St. John's traces its origins to 1696, the Naval Academy to 1845. St. John's once owned the land on which the academy sits.

Midshipmen must be out of bed by 6:30 each morning. Students march to their meal. Lights out is 11 p.m. for freshmen, or plebes. Demerits are handed out for rooms or uniforms not properly "squared away."

Johnnies study with professors who are called "tutors," because everyone in the classroom is considered an equal. There are few tests, no final exams and students are encouraged to ignore their grades. The campus hosts Viennese waltzes. The annual beer bash after senior essays are finished usually leads to some measure of nudity, students say.

St. John's students read original texts, in chronological order, from the dawn of Western intellectual thought, including Plato. Most students come away with an image of Annapolis as the philosopher's utopian Republic, of themselves as the reflective philosopher kings, and of the Mids as the soldierly guardians.

At first, Mary Corrigan, 24, a 2004 St. John's graduate, thought the cadets were "kind of cocky and arrogant," she said.

A friend set her up with Devin Corrigan, 23, a midshipman a year ahead of her in school. Their first date was the Black Ball, a Halloween costume party, at St. John's.

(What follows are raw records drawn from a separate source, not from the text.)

/-- Values are added to a slice. The words of its accumulator are read for it, those at the addresses `bad` with an error, and a poison tag on
one of them poisons the slice (R185). -/
def addToSlice (h i : Nat) (vals : List Nat) (sub : Bool) (bad : List MemFail) (s : State) : State :=
  match roundAt s h with
  | none => s
  | some r =>
    let ps := accPieces s r i
    let x := readPieces bad ps s
    let s := mendPieces ps (if x.1 then poisonSlice h i x.2 else x.2)
    modRound h (fun r => accumulate r i vals sub) s

/-! ## Admission (R181 to R184) -/

/-- The fold value F of a slice's ICV (R181). -/
def sliceFold (id client slice : Nat) : BitVec 64 := BitVec.ofNat 64 (id % 2 ^ 20 * 2 ^ 44 + client * 2 ^ 20 + slice)

/-- The elements of a body. -/
def bodyElems (r : Round) (body : Bytes) : List Nat :=
  let w := elemWidth r.mode
  (List.range (body.length / w)).map (fun k => field body (w * k) w)

/-- The checks of R183 on a slice: the first that fails. -/
def sliceCheck (r : Round) (b : Bytes) (poison : Bool) : Option Status :=
  let client := field b 8 4
  let i := field b 0xC 4
  let n := field b 0x10 4
  let body := b.drop 64
  firstFail [
    (r.state != 1, .staleKey),
    (field b 0 8 != r.id || decide (r.clients ≤ client) || decide (sliceCount r ≤ i) || n != elemWidth r.mode * sliceElems r i ||
      b.length != 64 + n || !zeroAt b 0x14 4 || !zeroAt b 0x20 32, .badArg),
    (poison, .dataPoisoned),
    (field b 0x18 8 != (crc64 (sliceFold r.id client i) body).toNat, .icvMismatch),
    (r.mode == 3 && ((bodyElems r body).zipIdx).any (fun x => decide (elemModulus r (i * r.slice + x.2) ≤ x.1)), .badArg),
    (r.admitted.contains (client, i), .duplicate)]

/-- The platen's answer is counted (Table 9-9). -/
def countAnswer (st : Status) (p : PtnState) : PtnState :=
  match st with
  | .ok => { p with admitCnt := sat p.admitCnt }
  | .duplicate => { p with dupCnt := sat p.dupCnt }
  | .staleKey => { p with staleCnt := sat p.staleCnt }
  | .dataPoisoned => { p with stagePoison := sat p.stagePoison, sticky := setBit p.sticky 2 }
  | .icvMismatch => { p with icvCnt := sat p.icvCnt, sticky := setBit p.sticky 1 }
  | _ => { p with formatCnt := sat p.formatCnt }

/-- A staged slice is checked and, when every check passes, admitted: its bit is set, its body added, its cohort counted (R183).
A round that is released or aborted answers STALE_KEY. The round's active kind 3 plates are invoked in the session stroke of the admission: R36 leaves
the invocation stroke to the chapter on the platen, which names none. (DESIGN CHOICE: log entry 82) -/
def admitSlice (x : Staged) (bad : List MemFail) (s : State) : Status × State :=
  match roundAt s x.round with
  | none => (.staleKey, modPtn (countAnswer .staleKey) s)
  | some r =>
    match sliceCheck r x.bytes x.poison with
    | some st => (st, modPtn (countAnswer st) s)
    | none =>
      let i := field x.bytes 0xC 4
      let s := modRound r.handle (fun r => { r with admitted := r.admitted ++ [(field x.bytes 8 4, i)] }) s
      let s := modPtn (countAnswer .ok) (addToSlice r.handle i (bodyElems r (x.bytes.drop 64)) false bad s)
      (.ok, invokeKind (.round r.handle) (some x.id) 3 (sessionStroke s (.round r.handle)) s)

/-- The lengths of a write that can be a slice of the round (R182). -/
def sliceSizes (r : Round) : List Nat :=
  [64 + elemWidth r.mode * sliceElems r 0, 64 + elemWidth r.mode * sliceElems r (sliceCount r - 1)]

/-! ## ROUND_OPEN (R179) -/

/-- Step 2 of R179. -/
def roundOpenBad (s : State) (p : Bytes) : Bool :=
  let mode := field p 8 1
  let limbs := field p 0xA 1
  let flags := field p 0xB 1
  let vec := field p 0x10 8
  let slice := field p 0x18 4
  let unit := if mode = 1 then 16 else 8
  let top := if mode = 1 then 262128 else 131064
  let le := field p 0x24 4
  let primes := (List.range limbs).map (fun i => field p (0x40 + 8 * i) 8)
  decide (p.length < 64) || p.length != 64 + 8 * limbs || field p 0 8 == 0 || decide (mode < 1) || decide (3 < mode) ||
    (field p 9 1 != 1 && field p 9 1 != 2) || (if mode = 3 then limbs == 0 || decide (64 < limbs) else limbs != 0) ||
    decide (1 < flags) || decide (vec < 1) || decide (2 ^ 32 < vec) || decide (slice < unit) || decide (top < slice) || slice % unit != 0 ||
    decide (field p 0x1C 4 < 1) || decide (2 ^ 24 < field p 0x1C 4) || decide (field p 0x20 4 < 2) || decide (field p 0x1C 4 < field p 0x20 4) ||
    (if mode = 3 then !(isPow2 le && decide (4096 ≤ le) && decide (le ≤ 131072)) else le != 0) || !zeroAt p 0x28 24 ||
    primes.any (fun q => q % 2 == 0 || decide (q < 3) || decide (2 ^ 61 ≤ q)) ||
    ((flags == 1) != (field p 0xC 4 != 0)) || decide (2 ^ 20 < (vec + slice - 1) / slice) ||
    (flags == 1 && decide (5461 < bankCount (vec * elemWidth mode))) || s.ptn.rounds.any (fun r => r.id == field p 0 8)

/-- The round that a ROUND_OPEN payload opens. -/
def newRound (s : State) (h : Nat) (p : Bytes) : Round :=
  { handle := h, id := field p 0 8, mode := field p 8 1, prg := field p 9 1, accSram := field p 0xB 1 == 1, vec := field p 0x10 8
    slice := field p 0x18 4, clients := field p 0x1C 4, cohort := field p 0x20 4, limbElems := field p 0x24 4
    primes := (List.range (field p 0xA 1)).map (fun i => field p (0x40 + 8 * i) 8), state := 1, acc := [], admitted := [], poisoned := []
    waiter := none, aborting := false, base := s.prs.stroke }

/-- Step 4 of R179: the carve-out, and HBM for the accumulators, the bitmap and the counts. -/
def roundResources (r : Round) (sheets : BitVec 32) (s : State) : Option State :=
  let bytes := r.vec * elemWidth r.mode
  let own := roundUp 64 ((r.clients * sliceCount r + 7) / 8) + 4 * sliceCount r + (if r.accSram then 0 else bytes)
  (if r.accSram then grant (.round r.handle) sheets false bytes s else some s).bind (fun s =>
    match placeHbm own s with
    | (some a, s) => some (hold ⟨a, own, .round r.handle⟩ s)
    | (none, _) => none)

/-- ROUND_OPEN (0x0701, R179). -/
def execRoundOpen (mb : MbId) (s : State) : Out :=
  .next <| onNewJob mb 0x0701 s fun j =>
    if guardSet s then answer j .strokeGuard s
    else if roundOpenBad s j.payload then answer j .badArg s
    else if quiesced s 2 then answer j .notIdle s
    else if 16 ≤ s.ptn.rounds.length then answer j .busy s
    else
      let h := freshHandle (workHandles s ++ s.rdm.windows.map (·.round) ++ s.ptn.staged.map (·.round)) s
      let r := newRound h.2 h.1 j.payload
      match roundResources r (BitVec.ofNat 32 (arg j 0xC 4)) h.2 with
      | none => answer j .busy s
      | some s =>
        finish j .ok (leBytes 4 r.handle ++ leBytes 4 (sliceCount r) ++ leBytes 8 (r.vec * elemWidth r.mode))
          (modPtn (fun p => { p with rounds := p.rounds ++ [r] }) s)

/-! ## Closing and abort (R186, R190, R191) -/

/-- The round that a command names, its payload of length `n` with bytes 4 to 7 reserved (R178). -/
def roundArg (s : State) (j : Job) (n : Nat) : Option Round := if !lenIs j n || arg j 4 4 != 0 then none else roundAt s (arg j 0 4)

/-- The round is wiped and freed (R190). -/
def wipeRound (h : Nat) (s : State) : State :=
  release (· == .round h) (endWork (.round h) (modPtn (fun p => { p with rounds := p.rounds.filter (·.handle != h) }) s))

/-- The round is aborted at once by an event of the module (R191): a ROUND_CLOSE or ROUND_ABORT that waits for it ends. (DEDUCED: log entry 61) -/
def abortRound (h : Nat) (s : State) : State :=
  match roundAt s h with
  | none => s
  | some r =>
    let s := wipeRound h s
    match r.waiter.bind (fun w => jobAt s w.2) with
    | some j => conclude j (if r.aborting then .ok else .badArg) [] s
    | none => s

/-- Every round is aborted. -/
def abortRounds (s : State) : State := s.ptn.rounds.foldl (fun st r => abortRound r.handle st) s

/-- ROUND_CLOSE (0x0702, R186): admission stops; ROUND_CLOSED follows when no slice is between step 1 of R183 and its answer. (DEDUCED: log entry 61) -/
def execRoundClose (mb : MbId) (s : State) : Out :=
  .next <| onNewJob mb 0x0702 s fun j =>
    match roundArg s j 8 with
    | none => answer j .badArg s
    | some r =>
      if r.state != 1 then answer j .notIdle s
      else waitJob j r.handle (modRound r.handle (fun r => { r with state := 2, waiter := some (j.mb, j.order) }) s)

/-- ROUND_ABORT (0x0705, R191). -/
def execRoundAbort (mb : MbId) (s : State) : Out :=
  .next <| onNewJob mb 0x0705 s fun j =>
    match roundArg s j 8 with
    | none => answer j .badArg s
    | some r =>
      if r.state = 3 then answer j .ok (wipeRound r.handle s)
      else
        waitJob j r.handle (modRound r.handle (fun r => { r with state := 2, aborting := true, waiter := some (j.mb, j.order) }) s)

/-- ROUND_CLOSED (R186, R191): no slice is in flight past step 1 of R183; SLICE_ADMISSION makes every step of a slice at once.
(DEDUCED: log entry 61) -/
def execRoundClosed (round : Nat) (s : State) : Out :=
  .next <|
    match roundAt s round with
    | none => s
    | some r =>
      if r.state != 2 then s
      else if r.aborting then abortRound round s
      else
        let s := modRound round (fun r => { r with state := 3, waiter := none }) s
        match r.waiter.bind (fun w => jobAt s w.2) with
        | some j => conclude j .ok (leBytes 8 r.admitted.length) s
        | none => s

/-- ROUND_STATUS (0x0706). -/
def execRoundStatus (mb : MbId) (s : State) : Out :=
  .next <| onNewJob mb 0x0706 s fun j =>
    match roundArg s j 8 with
    | none => answer j .badArg s
    | some r =>
      finish j .ok (leBytes 1 r.state ++ zeros 3 ++ leBytes 4 (sliceCount r) ++ leBytes 8 r.admitted.length ++ leBytes 4 (slicesAbove r) ++ zeros 4) s

/-! ## Corrections (R187, R188) -/

/-- A correction entry fails a check of the first pass. -/
def entryBad (r : Round) (e : Bytes) : Bool :=
  field e 0x24 4 == 0 || decide (sliceCount r < field e 0x20 4 + field e 0x24 4) || decide (1 < field e 0x28 1) || !zeroAt e 0x29 7

/-- Keystream bytes of slice `i` under a seed (R188). -/
def maskStream (r : Round) (seed : Bytes) (i n : Nat) : Bytes :=
  if r.prg = 1 then
    ((List.range ((n + 15) / 16)).flatMap (fun k => aes256 seed (leBytes 4 k ++ leBytes 4 i ++ leBytes 8 r.id))).take n
  else shake128 (seed ++ leBytes 8 r.id ++ leBytes 4 i) n

/-- The masks of slice `i`. -/
def sliceMask (r : Round) (seed : Bytes) (i : Nat) : List Nat :=
  let u := streamWidth r.mode
  let n := sliceElems r i
  let st := maskStream r seed i (u * n)
  (List.range n).map (fun k => field st (k * u) u % elemModulus r (i * r.slice + k))

/-- One correction entry is applied. -/
def applyEntry (h : Nat) (bad : List MemFail) (e : Bytes) (s : State) : State :=
  match roundAt s h with
  | none => s
  | some r =>
    let first := field e 0x20 4
    let s := (List.range (field e 0x24 4)).foldl (fun st k =>
      addToSlice h (first + k) (sliceMask r (e.take 32) (first + k)) (field e 0x28 1 == 1) bad st) s
    modPtn (fun p => { p with correctCnt := sat p.correctCnt }) s

/-- The second pass over the entries of a list: how many were applied, and whether one failed a check. -/
def applyEntries (h : Nat) (bad : List MemFail) : List Bytes → Nat → State → Nat × Bool × State
  | [], n, s => (n, true, s)
  | e :: es, n, s =>
    match roundAt s h with
    | none => (n, false, s)
    | some r => if entryBad r e then (n, false, s) else applyEntries h bad es (n + 1) (applyEntry h bad e s)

It did not go well.

"I'd ask him about his car, and he'd give me a one-word response," Mary Corrigan said. "I'd ask him about the academy, and he'd give me a one-word response. Once everyone figured out he was a Middy, people started looking at him, and he started looking back."

Devin had his own questions about Mary: Was she going to have a wardrobe built around tie-dyed shirts? Did she bathe regularly and shave her legs more than once a year?